I have a Windows 2008 Enterprise on RAID 10 running Active Directory, Hosted Exchange, and a web server on HyperV VMs. Do I need a virtual RAID for Exchange? If so, why?
Edit: thanks everyone for the answer. Very helpful!
I have a Windows 2008 Enterprise on RAID 10 running Active Directory, Hosted Exchange, and a web server on HyperV VMs. Do I need a virtual RAID for Exchange? If so, why?
Edit: thanks everyone for the answer. Very helpful!
Generally no, this is not a good thing to do.
Let your underlying storage do the RAID and don't add software RAID unless you have a compelling edge case, and even then you probably should reconsider your design. It will increase overhead, decrease performance, and not add a whole lot of benefit.
Software RAID has its place. That place isn't on top of hardware RAID.
Software RAID is really intended for use when you have multiple physical disks without an accompanying RAID capable HDD controller. If you have hardware RAID then I'm hard pressed to see where software RAID in addition to hardware RAID provides any benefit. To the contrary, software RAID on top of hardware RAID probably induces a performance hit on the disk subsystem.
There may be some edge cases where software RAID on top of hardware RAID provides some benefit, but I can't think of any at the moment. Furthermore, I'd be especially hard pressed to envision a scenario where using software RAID in a VM would provide any benefit... with or without underlying hardware RAID.
If you implement software RAID in your VM and the underlying non-RAID physical disk(s) fail, I'm hard pressed to see how the software RAID is helpful in this scenario.
Software RAID inside a VM is generally a bad idea:
Your VMs should behave as dumb as possible, which is even dumber than the default: disable the I/O scheduler, just write all data to the virtual disks as quickly as possible.

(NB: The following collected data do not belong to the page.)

-- ==== Sys2Proof/Machine/Array.lean ====
section
/-! DEFINITION. The matrix array at work: chuck and stores, panels, MMA, MSTAT, MLOAD, drains, relay, and the start and
finish of queued instructions (R145 to R177, R200 to R202, R205 to R223, R230). -/

namespace Sys2Proof.Machine

/-! ### Chuck and stores -/

/-- A byte of the chuck, undefined where the tile has not written it (R109). -/
def Core.chuckByte (k : Core) (a : Nat) : Byte := NMap.findD (Config.undefByte k.undef a) a k.chuck

/-- Bytes written to the chuck. -/
def Core.chuckWrite (k : Core) (a : Nat) : List Byte → Core
  | [] => k
  | b :: bs => ({ k with chuck := NMap.ins a b k.chuck } : Core).chuckWrite (a + 1) bs

/-- A byte of a cell's stationary store, and of its scale store. -/
def Core.storeByte (k : Core) (cell b : Nat) : Byte :=
  NMap.findD (Config.undefByte k.undef (2 ^ 24 + cell * 256 + b)) (cell * 256 + b) k.stores
def Core.scaleByte (k : Core) (cell e : Nat) : Byte :=
  NMap.findD (Config.undefByte k.undef (2 ^ 25 + cell * 16 + e)) (cell * 16 + e) k.scales

/-- Bits of an element of a matrix format, one slice for FP64 (R147). -/
def matBits (fmt : Nat) : Nat :=
  match fmt with
  | 5 | 14 => 4
  | 8 | 9 => 16
  | 7 => 32
  | _ => 8

/-- Products per cell and beat, and operand bytes (R147). -/
def matG (fmt : Nat) : Nat :=
  match fmt with
  | 5 | 14 => 16
  | 8 | 9 => 4
  | 7 => 1
  | _ => 8
def matBytes (fmt : Nat) : Nat := if fmt = 7 then 4 else 8

/-- Elements per byte (R156). -/
def matEpb (fmt : Nat) : Nat := if matBits fmt = 4 then 2 else 1

/-- Bytes that `n` packed elements take (R158). -/
def packedBytes (fmt n : Nat) : Nat := ceilDiv (n * matBits fmt) 8

/-- Element `j` of a packed run that starts at `base` (R158). -/
def elemBits (rd : Nat → Byte) (bits base j : Nat) : Nat :=
  if bits = 4 then (rd (base + j / 2)).toNat / 16 ^ (j % 2) % 16
  else bytesNat ((List.range (bits / 8)).map (fun i => rd (base + j * (bits / 8) + i)))

/-- The chuck with element `j` of a packed run written. -/
def Core.chuckPutElem (k : Core) (bits base j v : Nat) : Core :=
  if bits = 4 then
    let a := base + j / 2
    let old := (k.chuckByte a).toNat
    k.chuckWrite a [BitVec.ofNat 8 (elemPut4 old (j % 2) v)]
  else k.chuckWrite (base + j * (bits / 8)) (natBytes (bits / 8) v)
where
  /-- A byte with one of its nibbles replaced. -/
  elemPut4 (old n v : Nat) : Nat := if n = 0 then old / 16 * 16 + v % 16 else old % 16 + v % 16 * 16

/-! ### MMA (R164 to R171, R214, R217) -/

/-- A zero operand. -/
def zeroVal : FVal := .fin false 0 0

/-- One beat's operands: for each logical row of A, for each logical column of B, the g values along k. -/
structure Operands where
  rows : List (List FVal)
  cols : List (List FVal)
  deriving Repr, Inhabited

/-- The products of a streamed beat, cell by cell (R164). -/
def streamedProducts (w : Nat) (o : Operands) : List (Nat × List Prod1) :=
  (List.range 1024).map (fun i => (i, List.zipWith productOf (o.rows.getD (i / w) []) (o.cols.getD (i % w) [])))

/-- Products gated in a streamed beat (R176). -/
def streamedGated (w : Nat) (o : Operands) : Nat :=
  ((List.range 1024).map (fun i =>
    ((List.zipWith gated (o.rows.getD (i / w) []) (o.cols.getD (i % w) [])).filter (· == true)).length)).sum

/-- The checksum additions of a streamed beat (R214). -/
def AccSet.addStreamed (a : AccSet) (w g : Nat) (o : Operands) : AccSet :=
  let ra := o.rows.map (fun l => l.map resVal)
  let rb := o.cols.map (fun l => l.map resVal)
  let at' (m : List (List Nat)) (i j : Nat) : Nat := (m.getD i []).getD j 0
  let js := List.range g
  let rowSum (j : Nat) : Nat := resSum (ra.map (fun l => l.getD j 0))
  let colSum (j : Nat) (cs : List Nat) : Nat := resSum (cs.map (fun c => at' rb c j))
  let a1 := (List.range 32).foldl (fun a p =>
    let r := 32 * p / w
    let cs := (List.range 32).map (fun c => 32 * p % w + c)
    a.addCC p (resSum (js.map (fun j => at' ra r j * colSum j cs)))) a
  let a2 := (List.range 32).foldl (fun a c =>
    let cs := (List.range w).filter (fun x => x % 32 == c)
    a.addCR c (resSum (js.map (fun j => rowSum j * colSum j cs)))) a1
  a2.addT (resSum (js.map (fun j => rowSum j * colSum j (List.range w))))

/-- An MMA's progress: its set and what it counts, its beats with the repeated ones (R176, R191, R371, R517). -/
structure MmaRun where
  acc   : AccSet
  beats : Nat := 0
  formed : Nat := 0
  gatedN : Nat := 0
  raises : Nat := 0
  deriving Repr, Inhabited

/-- One streamed beat. -/
def MmaRun.streamed (m : MmaRun) (fixed : Bool) (w g : Nat) (o : Operands) : MmaRun :=
  let (a, up) := m.acc.beat fixed (streamedProducts w o)
  { acc := a.addStreamed w g o, beats := m.beats + (if up then 2 else 1), formed := m.formed + 1024 * g, gatedN := m.gatedN + streamedGated w o
    raises := m.raises + (if up then 1 else 0) }

/-- An element of a streamed panel in k-group major order (R159); zero at k ≥ K. `n` is the panel's rows or columns. -/
def Core.panelElem (k : Core) (fmt base n idx kk depth : Nat) : FVal :=
  if depth ≤ kk then zeroVal
  else
    let g := matG fmt
    elemVal fmt (elemBits k.chuckByte (matBits fmt) (base + kk / g * n * matBytes fmt + idx * matBytes fmt) (kk % g))

/-- The scaled element of a streamed MX panel (R161, R181). -/
def Core.panelMx (k : Core) (mx : Bool) (fmt base sbase n idx kk depth : Nat) : FVal :=
  let v := k.panelElem fmt base n idx kk depth
  if mx && decide (kk < depth) then scaleVal (k.chuckByte (sbase + kk / 32 * n + idx)).toNat v else v

/-- A digit of an FP64 slice panel with its weight (R160, R201, R202). An exponent entry that R201 does not name is used
as the signed exponent it is (log 132). -/
def Core.sliceElem (k : Core) (base n q slice idx kk depth : Nat) : FVal :=
  let ebase := base + ceilDiv (7 * q * n * 8) 16 * 16
  let ex := bytesNat [k.chuckByte (ebase + 2 * idx), k.chuckByte (ebase + 2 * idx + 1)]
  if ex = 0x8000 ∨ depth ≤ kk then zeroVal
  else if ex = 0x7FFF then .nan true
  else
    let d := signedOf 8 (k.chuckByte (base + slice * (q * n * 8) + kk / 8 * n * 8 + idx * 8 + kk % 8)).toNat
    .fin (decide (d < 0)) d.natAbs (signedOf 16 ex - 53 + 8 * (6 - (slice : Int)))

/-- The slice pairs of a k-group in order: ascending i + j, then i; 28 of them in fast mode (R202). -/
def slicePairs (fast : Bool) : List (Nat × Nat) :=
  ((List.range (if fast then 7 else 13)).map (fun t =>
    (List.range 7).filterMap (fun i => if i ≤ t ∧ t - i < 7 then some (i, t - i) else none))).flatten

/-- A streamed MMA's beats over its k-groups. -/
def Core.mmaStreamed (k : Core) (fixed : Bool) (shape : BitVec 3) (fmt bfmt : Nat) (mx fast : Bool)
    (aoff boff depth asoff bsoff : Nat) (m : MmaRun) : MmaRun :=
  let h := shapeH shape
  let w := shapeW shape
  let g := matG fmt
  let q := ceilDiv depth g
  (List.range q).foldl (fun m kg =>
    let ks := (List.range g).map (fun j => kg * g + j)
    if fmt = 6 then
      (slicePairs fast).foldl (fun m ij => m.streamed fixed w g
        { rows := (List.range h).map (fun r => ks.map (fun kk => k.sliceElem aoff h q ij.1 r kk depth))
          cols := (List.range w).map (fun c => ks.map (fun kk => k.sliceElem boff w q ij.2 c kk depth)) }) m
    else m.streamed fixed w g
      { rows := (List.range h).map (fun r => ks.map (fun kk => k.panelMx mx fmt aoff asoff h r kk depth))
        cols := (List.range w).map (fun c => ks.map (fun kk => k.panelMx mx bfmt boff bsoff w c kk depth)) }) m

/-- A cell's share of k in a stationary MMA (R170). -/
def stationaryKc (mx : Bool) (h g k : Nat) : Nat := if mx then 32 * ceilDiv k (h * 32) else g * ceilDiv k (h * g)

/-- Element `j` of a cell's store from byte `soff`, with its MX scale (R170). -/
def Core.storeElem (k : Core) (mx : Bool) (fmt cell soff j : Nat) : FVal :=
  let v := elemVal fmt (elemBits (k.storeByte cell) (matBits fmt) soff j)
  if mx then scaleVal (k.scaleByte cell ((soff * matEpb fmt + j) / 32)).toNat v else v

/-- The checksum-store entry of an element: its start byte and nibble (R217). -/
def ckEntry (fmt soff j : Nat) : Nat :=
  if matBits fmt = 4 then 2 * (soff + j / 2) + j % 2 else 2 * (soff + j * (matBits fmt / 8))

/-- The key of an entry of physical row `p`'s checksum store, without or with the elements' MX scales (log 130). -/
def ckKey (mx : Bool) (p entry : Nat) : Nat := b2n mx * 16384 + p * 512 + entry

Optimizing the head movements of a virtual disk with a fake geometry is not going to give good results, and this gives the "real" I/O scheduler a better chance to optimize the entire system.

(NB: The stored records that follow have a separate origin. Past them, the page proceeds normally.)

-- ==== Sys2Proof/Machine/Atomic.lean ====
section
/-! DEFINITION. ATOM, LR and SC as they issue, and the operations of an atomic request (R97, R98, R131, R294, R304, R305,
R312 to R314). -/

namespace Sys2Proof.Machine

/-! ### The operations (R97, R304) -/

/-- The operation of a SUB code of ATOM (R131). -/
def atomOpOf : Nat → AtomOp
  | 0 => .add | 1 => .and | 2 => .or | 3 => .xor | 4 => .min | 5 => .max | 6 => .exch | _ => .cas

/-- What a location holds after one lane's operation on `old`: operand `b`, and `c` for cas. -/
def atomNew (op : AtomOp) (width : Nat) (signed : Bool) (old b c : Nat) : Nat :=
  let less := if signed then decide (signedOf (8 * width) b < signedOf (8 * width) old) else decide (b < old)
  match op with
  | .add => (old + b) % 2 ^ (8 * width)
  | .and => old &&& b
  | .or => old ||| b
  | .xor => old ^^^ b
  | .min => if less then b else old
  | .max => if less then old else b
  | .exch => b
  | .cas => if old = b then c else old

/-- The lanes of a request combined in ascending order: the final value, and the old value each lane receives (R304). -/
def atomRun (op : AtomOp) (width : Nat) (signed : Bool) :
    Nat → List (Nat × DWord × DWord) → Nat × List (Nat × DWord)
  | old, [] => (old, [])
  | old, (l, b, c) :: rest =>
    let r := atomRun op width signed (atomNew op width signed old b.toNat c.toNat) rest
    (r.1, (l, BitVec.ofNat 64 old) :: r.2)

/-! ### ATOM -/

/-- Whether ATOM, LR and SC may issue: as after a FENCE.ORD.module that does not wait for span-window stores (R305). -/
def State.fencedReady (s : State) (g : Site) (x : Group) : Bool :=
  s.orderReady g x && x.loads.isEmpty && x.sb.all (fun e => isWindow e.tgt)

/-- Decoding of ATOM, LR and SC: the address and, of the operands, those the instruction uses (R131). `dst` is the kind
of DST. -/
def atomDec (dst : Opd) (b c : Bool) (types : List Nat) (sub : Bool) (e : Enc) : Dec :=
  let wide := decide (e.type.toNat ≥ 2)
  { ops := [(dst, e.d), (if e.ka then .u else .t2, e.a), (if b then srcKind e.kb wide else .none, e.b),
            (if c then srcKind e.kc wide else .none, e.c)]
    rsv := !types.contains e.type.toNat || field e.mods 11 3 != 0 || (!b && e.kb) || (!c && e.kc) ||
      (if sub then decide (e.sub > 7) else e.sub != 0) }

/-- The address of a lane (R131). -/
def Group.atomAddr (x : Group) (e : Enc) (lane : Nat) : Nat :=
  if e.ka then (x.ru e.a).toNat else (x.rt2 lane e.a).toNat

/-- A 32- or 64-bit operand of a lane, zero-extended. -/
def Group.atomSrc (x : Group) (wide k : Bool) (n lane : Nat) : DWord :=
  if wide then x.src2 k n lane else (x.src k n lane).setWidth 64

/-- The requests of one ATOM: one for each address its lanes name, lanes ascending (R304). -/
def atomReqs (base : AtomReq) (accs : List (LaneAcc × DWord × DWord)) : List AtomReq :=
  accs.foldl (fun (rs : List AtomReq) a =>
    match findIdx (fun (r : AtomReq) => r.va == a.1.va) 0 rs with
    | some (i, _) => modAt (fun r => { r with lanes := r.lanes ++ [(a.1.lane, a.2.1, a.2.2)] }) i rs
    | none => rs ++ [{ base with va := a.1.va, tgt := a.1.tgt, lanes := [(a.1.lane, a.2.1, a.2.2)] }]) []

/-- Whether the lanes of an operation combine into one operand (R304). -/
def combines : AtomOp → Bool
  | .exch => false
  | .cas => false
  | _ => true

/-- The operation applied over the lanes' operands (R304). -/
def combined (op : AtomOp) (width : Nat) (signed : Bool) : List (Nat × DWord × DWord) → DWord
  | [] => 0
  | l :: ls => ls.foldl (fun a x => BitVec.ofNat 64 (atomNew op width signed a.toNat x.2.1.toNat 0)) l.2.1

/-- What a request sends: one combined operand, or those of the lanes in lane order (R304). -/
def AtomReq.sent (r : AtomReq) (op : AtomOp) : List (DWord × DWord) :=
  if combines op then [(combined op r.width r.signed r.lanes, 0)] else r.lanes.map (fun l => (l.2.1, l.2.2))

/-- Requests to span windows sent to their peers (R453). -/
def State.sendAtoms (s : State) (g : Site) (ward : Nat) : List AtomReq → State × List AtomReq
  | [] => (s, [])
  | r :: rs =>
    match r.tgt with
    | .window peer pa c =>
      if s.reachable peer = false then
        -- as to a lost peer (R317): poisoned data, or an SC that fails
        let lost := if r.op.isSome then { r with result := some [], poison := true }
          else { r with result := some (r.lanes.map (fun l => (l.1, (0 : DWord)))) }
        let (s2, rest) := s.sendAtoms g ward rs
        (s2, lost :: rest)
      else
      let (id, s1) := s.newTx peer
      let body := match r.op with
        | some op => MsgBody.atomic pa r.width op r.signed (r.sent op) c
        | none => MsgBody.sc pa (natBytes r.width ((r.lanes.map (fun l => l.2.1.toNat)).headD 0))
            (laneName g ((r.lanes.map (·.1)).headD 0)) c
      let (s2, rest) := (s1.sendTo peer body id ward).sendAtoms g ward rs
      (s2, { r with txid := some id } :: rest)
    | _ =>
      let (s2, rest) := s.sendAtoms g ward rs
      (s2, r :: rest)

/-- An act of a group that commits its tile first; where the commit finds a mismatch the tile is gone and the act does
not take place (R225). -/
def State.committed (s : State) (g : Site) (x : Group) (act : State → Done) : Done :=
  match s.commit g.core x.tile with
  | (true, t) => act t
  | (false, t) => .wait t

/-- ATOM (R97, R131, R304): the lanes' operations leave as requests, and the old values return later. -/
def execAtom (site : Site) (e : Enc) (s : State) : Host.Outcome State Fault Refusal :=
  let wide := decide (e.type.toNat ≥ 2)
  let w := if wide then 8 else 4
  okay (s.issue site e
    (fun _ _ => atomDec (regKind wide) true (e.sub == 7) [0, 1, 2, 3] true e)
    (fun x => s.fencedReady site x)
    (fun x lanes =>
      let lv := (lanesOf lanes).map (fun l => (l, x.atomAddr e l))
      match (s.groupView site).checkLanes (s.ctxOf site) w .atomic lv with
      | .error d => d
      | .ok accs => if s.span.stalled && accs.any (fun a => isWindow a.tgt) then .stall else s.committed site x (fun t =>
        let base : AtomReq := { order := x.order, pc := x.pc, op := some (atomOpOf e.sub), width := w
                                signed := e.type.toNat % 2 == 1, dst := e.d, tgt := .mmio 0, va := 0, lanes := []
                                tag := s.groupTag site }
        let reqs := atomReqs base (accs.map (fun a =>
          (a, x.atomSrc wide e.kb e.b a.lane, if e.sub = 7 then x.atomSrc wide e.kc e.c a.lane else 0)))
        let (t1, reqs) := (t.translated (s.ctxOf site) .atomic (lv.map (·.2))).sendAtoms site (s.wardOf site) reqs
        .watch (t1.setGroup site { x with order := x.order + 1, atoms := reqs, snaps := x.snaps ++ [x.regsNow] })
          (s.watchHit site.core (s.wardOf site) 2 w lv))))

/-! ### LR (R98, R312) -/

/-- LR: a load that bypasses the L1 and, when it performs, places each lane's reservation. -/
def execLr (site : Site) (e : Enc) (s : State) : Host.Outcome State Fault Refusal :=
  let wide := decide (e.type.toNat ≥ 2)
  let w := if wide then 8 else 4
  okay (s.issue site e
    (fun _ _ => atomDec (regKind wide) false false [0, 2] false e)
    (fun x => s.fencedReady site x)
    (fun x lanes =>
      let lv := (lanesOf lanes).map (fun l => (l, x.atomAddr e l))
      match (s.groupView site).checkLanes (s.ctxOf site) w .lr lv with
      | .error d => d
      | .ok accs =>
        let ld : PendLoad := { order := x.order, pc := x.pc, ca := false, width := w, sext := false, dst := e.d
                               lr := true, lanes := accs }
        .watch ((s.translated (s.ctxOf site) .lr (lv.map (·.2))).setGroup site
            { x with order := x.order + 1, loads := x.loads ++ [ld], snaps := x.snaps ++ [x.regsNow] })
          (s.watchHit site.core (s.wardOf site) 0 w lv)))

/-! ### SC (R98, R313, R314) -/

/-- One lane of an SC: it succeeds where the lane's reservation lies on the granule of its address, and stores at the
endpoint; a span-window lane leaves a request for the peer, which holds a reservation for each lane. The lane's
reservation ends. -/
def State.scLane (s : State) (g : Site) (base : AtomReq) (a : LaneAcc) (data : DWord) : State :=
  match s.group? g with
  | none => s
  | some x =>
    let holds := NMap.find a.lane x.resv == some (granuleOf a.tgt)
    let s1 := s.setGroup g { x with resv := NMap.del a.lane x.resv }
    let dst (st : State) (v : Bool) : State :=
      st.updGroup g (fun y => y.wp base.dst (maskOf [a.lane]) (if v then BitVec.allOnes 32 else 0))
    if holds = false then dst s1 false
    else if isWindow a.tgt then
      let r : AtomReq := { base with va := a.va, tgt := a.tgt, lanes := [(a.lane, data, 0)] }
      let (s2, rs) := s1.sendAtoms g (s1.wardOf g) [r]
      s2.updGroup g (fun y => { y with atoms := y.atoms ++ rs })
    else
      let bytes := natBytes base.width data.toNat
      let en : SbEntry := { order := base.order, va := a.va, tgt := lineTgt a.tgt, tag := base.tag
                            bytes := (List.range bytes.length).map (fun i => (lineOff a.tgt + i, bytes.getD i 0)) }
      match s1.acceptNow g.core en with
      | none => dst s1 false
      | some s2 =>
        let s3 := match a.tgt with
          | .cache pa => s2.updGroup g (fun y => { y with dirtied := addNew (lineOf pa) y.dirtied })
          | _ => s2
        dst s3 true

/-- Whether a cacheable target's line is not held in M or E by the LLC of a core's die. -/
def State.needsOwn (s : State) (core : Nat) (t : Target) : Bool :=
  match t with
  | .cache pa => (match s.llcLine core pa with
    | some l => l.st == .s
    | none => true)
  | _ => false

/-- SC: the lanes in ascending order (R314). -/
def execSc (site : Site) (e : Enc) (s : State) : Host.Outcome State Fault Refusal :=
  let wide := decide (e.type.toNat ≥ 2)
  let w := if wide then 8 else 4
  okay (s.issue site e
    (fun _ _ => atomDec .p true false [0, 2] false e)
    (fun x => s.fencedReady site x)
    (fun x lanes =>
      let lv := (lanesOf lanes).map (fun l => (l, x.atomAddr e l))
      match (s.groupView site).checkLanes (s.ctxOf site) w .sc lv with
      | .error d => d
      | .ok accs =>
        -- a lane whose reservation holds waits until the LLC has the line in E or M again its domain is awake and its controller takes it
        if accs.any (fun a => NMap.find a.lane x.resv == some (granuleOf a.tgt) &&
              (s.needsOwn site.core a.tgt || !s.awake a.tgt || !s.sinks a.tgt)) ||
            (s.span.stalled && accs.any (fun a => isWindow a.tgt)) then .stall
        else s.committed site x (fun t =>
        let base : AtomReq := { order := x.order, pc := x.pc, op := none, width := w, signed := false, dst := e.d
                                tgt := .mmio 0, va := 0, lanes := [], tag := s.groupTag site }
        let t0 := (t.translated (s.ctxOf site) .sc (lv.map (·.2))).setGroup site { x with order := x.order + 1 }
        let t1 := accs.foldl (fun st a => st.scLane site base a (x.atomSrc wide e.kb e.b a.lane)) t0
        .watch t1 (s.watchHit site.core (s.wardOf site) 1 w lv))))

end Sys2Proof.Machine
end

Ideally, use a hardware RAID solution, not because hardware RAID cards are better (they aren't), but because they have battery backed up drive caches, which allows transactions on journaled filesystems to go through as soon as the journal entry has been transferred to the controller, rather than written to disk. This gives a significant speed boost.

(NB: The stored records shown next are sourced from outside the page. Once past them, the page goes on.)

/-! ### Scrubs (R283, R291, R292, R475) -/

/-- PATROL_SCRUB: a pass over a device: corrected errors counted and logged, uncorrectable lines poisoned, counted and
logged (R282, R283). -/
def execPatrolScrub (device : Nat) (corrected bad : List Nat) (s : State) : Host.Outcome State Fault Refusal :=
  if s.power.on = false then okay s
  else
    let mine (a : Nat) : Bool := s.isLp a && s.homeOf (lineOf a) == device
    let s0 : State := { s with ms := { s.ms with fastScrub := s.ms.fastScrub.filter (· != device) } }
    let s1 := (corrected.filter mine).foldl (fun (st : State) a => st.memCorrected (lineOf a)) s0
    okay ((bad.filter mine).foldl (fun (st : State) a => st.memError (lineOf a)) s1)

/-- The backing of a share line of a die's bonded SRAM, for a backed run of a resident context (R273, R274, R291). -/
def State.sramBacking (s : State) (die addr : Nat) : Option Nat :=
  let g := die * 4096 + addr / 2 ^ 21
  s.fe.ctxs.findSome? (fun nc => nc.2.shares.findSome? (fun r =>
    if r.scratch then none
    else match r.placed.find? (fun x => x.2 == g) with
      | some (i, _) => r.behind (i * 2 ^ 21 + addr % 2 ^ 21)
      | none => none))

/-- A double-bit error in a die's bonded SRAM: an LLC line by its LPDDR5X address, a share line by its byte of the SRAM
(R291). -/
def State.sramError (s : State) (die a : Nat) : State :=
  let s1 := (s.countModule (24 + die) 1).keeperEvent 8 a
  let stop := stopOfDie die
  if s.isLp a then
    let line := lineOf a
    match NMap.find line (s1.cacheOf stop) with
    | none => s
    | some l =>
      if l.st = .m then (s1.setCache stop (NMap.ins line { l with poison := true } (s1.cacheOf stop))).evictLine stop line
      else s1.dropLine stop line
  else if a ≥ sramBytes then s
  else
    let line := lineOf a
    let mark (st : State) (p : Bool) : State :=
      let kept := st.ms.sramPoison.filter (· != die * sramBytes + line)
      { st with ms := { st.ms with sramPoison := if p then kept ++ [die * sramBytes + line] else kept } }
    match s1.sramBacking die line with
    | some pa => mark (s1.sramWrite die line (s1.cohRead pa 128)) (s1.coherentLine (lineOf pa)).poison
    | none => mark s1 true

/-- SRAM_SCRUB: a pass over a die's bonded SRAM: corrected errors counted, double-bit errors handled by what the word
holds (R291, R292). -/
def execSramScrub (die corrected : Nat) (bad : List Nat) (s : State) : Host.Outcome State Fault Refusal :=
  if s.power.on = false then okay s
  else
    let s0 : State := { s with ms := { s.ms with fastScrub := s.ms.fastScrub.filter (· != 32 + die) } }
    let s1 := if corrected = 0 then s0 else s0.countModule (16 + die) corrected
    okay (bad.foldl (fun st a => st.sramError die a) s1)

end Sys2Proof.Machine
end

The purpose of a RAID is to manage your storage hardware. Your host system should certainly use some form of redundant storage, be it local RAID10, or RAID 5/6/Z on a SAN, etc. Since a VM doesn't store its data on actual hardware, you're wasting resources if you spend CPU doubling up storage onto things that are only going to do the same thing over again.
Of course, everything depends on what you're trying to achieve. If you're an OS developer and need to test RAID software in your kernel, then RAID in your VM is probably a good thing. :)
But for most folks, it's a better idea to keep your VMs as small and lean as possible. Remove unnecessary software (or even better, don't install it in the first place), use sparse filesystems for storage, and always make sure your HOST system has a spare drive handy in case one fails. (You're building RAID10. You don't need four disks. You need five, at least.)